La serata continua tra canti, poesie, danze e…le portate a ripetizione dei cibi cucinati alla “gonzaga”.
Antichi sapori costruiti per rivivere atmosfere e sensazioni del passato attraverso questo banchetto. E poco importa se poi, alla fine, il cibo si è discostato abbastanza da quello che imbandiva le tavole dei Gonzaga. Poco importante se sono mancate le selvaggine, le anatre ruspanti cucinate allo spiedo dai bravi “rosticceri del Duca”. In compenso le brave cuoche e cuochi del duemila hanno comunque raggiunto l’eccellenza unendo la tecnologia alimentare di oggi con la bravura della lavorazione fatta a mano attenendosi rigorosamente alle proporzioni indicate nei 'sacri testi” come 'L'arte di ben cucinare” di Bartolomeo Stefani, edito a Mantova nel 1662 e i racconti tramandati da nonni e bisnonni.
Questa la dovuta chiave di lettura della rievocazione. Non limitarsi a rideterminare i confini storici dell'arte culinaria, bensì partecipare ed essere parte attiva della rivisitazione in chiave moderna dell'uomo del Rinascimento nella sua interezza per il quale non esisteva soluzione di continuità fra cucina, arte, musica e poesia.
I “miei” HP mi attendono fuori dalle mura. Saluto l’Eccellenza e l’Eminenza, ringrazio la Corte con un inchino cinquecentesco e mi commiato. Sono contento, felice per l’esperienza.
Adesso è mezzanotte e mi ci vuole una bella e fresca birrrra!

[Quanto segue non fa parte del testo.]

/-! ### Halting (13 R370, R371) -/

/-- A sibling that the halt has reached stops at an instruction boundary in a wave-level wait, with no eligible fibre, or after its
skid (R370), but not within an instruction some of whose lanes are performed (R371). An immediate engine command that waits is not performed: its count is taken back (R371). -/
def Wave.stopCheck (w : Wave) : Wave :=
  match w.run with
  | .skid left =>
    if w.doneLanes = 0 && w.asked.isEmpty && (left = 0 || w.wait.isSome || w.batch.isNone) then
      let dropImm (os : List Op) : List Op := os.filter (fun o => !(o.kind == .immediate && !o.done))
      let wait := match w.wait with
        | some .retry => none
        | some (.parkc _ _) => none
        | some (.bar b) => some (.bar b)
        | some (.monw p) => some (.monw p)
        | some (.regreq n) => some (.regreq n)
        | none => none
      { w with run := .stopped, cp := dropImm w.cp, tx := dropImm w.tx, wait := wait }
    else w
  | .running => w
  | .stopped => w
  | .faulted _ _ _ => w

/-- The halt reaches a wave: it may issue at most 4 further instructions (R370). -/
def Wave.halt (w : Wave) : Wave :=
  match w.run with
  | .running => { w with run := .skid 4, skid := 0 }.stopCheck
  | .skid _ => w.stopCheck
  | .stopped => w
  | .faulted _ _ _ => w

def Wave.isStopped (w : Wave) : Bool :=
  match w.run with
  | .running => false
  | .skid _ => false
  | .stopped => true
  | .faulted _ _ _ => true

/-- A stopped wave's state is complete: its tile instructions have finished and its loads have landed (R371). -/
def Wave.isQuiet (w : Wave) : Bool :=
  w.isStopped && w.ld.isEmpty && w.tx.all (fun o => o.done || o.kind != .tile)

def State.group (s : State) (g : Nat) : Option Group := s.groups.find? g
def State.setGroup (s : State) (g : Nat) (x : Group) : State := { s with groups := s.groups.put g x }
def State.modGroup (s : State) (g : Nat) (f : Group → Group) : State := { s with groups := s.groups.modify g f }

/-- Halt the waves of a group (R370). -/
def State.haltGroup (s : State) (g : Nat) : State :=
  let s1 := { s with waves := s.waves.map (fun (p : Nat × Wave) => (p.1, if p.2.group = g then p.2.halt else p.2)) }
  s1.modGroup g (fun x => if x.halted then x else { x with halted := true, recorded := false, skidGone := 0 })

/-! ### Trap records (13 R365 to R368) -/

/-- The WAVE field of a record (R368). -/
def packWave (k lane wid : Nat) : Word :=
  BitVec.ofNat 32 (cidOf k + partOf k * 2 ^ 6 + slotOf k * 2 ^ 9 + lane * 2 ^ 15 + wid * 2 ^ 20)

/-- The 64 bytes of a record (R368). -/
def TrapRec.bytes (r : TrapRec) (skidMax : Nat) : List Byte :=
  bytesOf 1 r.cause.code ++ bytesOf 1 r.source ++ bytesOf 1 (if r.groupHalt then 1 else 0) ++ bytesOf 1 skidMax ++
  bytesOf 4 r.seq ++ bytesOf 4 r.instr.toNat ++ bytesOf 8 r.pc.toNat ++ bytesOf 8 r.region.toNat ++ bytesOf 8 r.faddr.toNat ++
  bytesOf 4 r.lid.toNat ++ bytesOf 4 r.group.toNat ++ bytesOf 4 r.who.toNat ++
  (List.range 4).flatMap (fun i => bytesOf 4 ((r.progress.getD i 0).toNat))

/-- A trap-queue failure: the context's groups halt, TQERR records it (R366, R367). -/
def State.trapQueueFailure (s : State) (ctx : Nat) : State :=
  let gs := (s.groups.filter (fun g => g.2.ctx == ctx)).map Prod.fst
  let s1 := (gs.foldl State.haltGroup s).modCtx ctx (fun c => { c with frozen := true, tqfail := true })
  let old := s1.regs.tqerr
  if old.getLsbD 31 then
    (if old.getLsbD 29 then s1 else (s1.setTqerr (old ||| 0x20000000)).interrupt 1)
  else (s1.setTqerr ((old &&& 0xFFFFF000) ||| 0x80000000 ||| BitVec.ofNat 32 (ctx % 4096))).interrupt 1

/-- Try to write one record: done, the queue is full, or the queue failed (R365, R366). -/
def State.tryRecord (s : State) (r : TrapRec) (skidMax : Nat) : State × Option Bool :=
  match s.ctxs.find? r.ctx with
  | none => (s, some true)
  | some c =>
    match s.readVirtual deviceTlb r.ctx c.tqring.toNat 32 with
    | (s1, .error .miss) => (s1, none)
    | (s1, .error (.fault _ _)) => (s1, some false)
    | (s1, .ok bs) =>
      match parseRing 16 bs with
      | none => (s1, some false)
      | some ring =>
        if c.tqring.toNat % 32 ≠ 0 then (s1, some false)
        else if ring.used = ring.cap then (s1, none)
        else
          match s1.writeVirtual deviceTlb r.ctx (ring.base + 64 * (ring.tail % ring.cap)) (r.bytes skidMax) with
          | (s2, .error _) => (s2, some false)
          | (s2, .ok _) =>
            match s2.writeVirtual deviceTlb r.ctx (c.tqring.toNat + 20) (bytesOf 4 ((ring.tail + 1) % 2 ^ 32)) with
            | (s3, .error _) => (s3, some false)
            | (s3, .ok _) => (s3.interrupt 0, some true)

Ritorno al futuro.
Ho partecipato a questo evento grazie all’invito ad intervenire ad un programma “Educational” denominato: “Mantova e Sabbioneta patrimonio mondiale: il banchetto degli Dei” promosso dalla Federazione delle Strade del Vino e dei Sapori della Lombardia unitamente ai Comuni di Mantova e Sabbioneta. Un caro saluto a tutti i colleghi giornalisti che hanno partecipato con me alla tre giorni mantovana.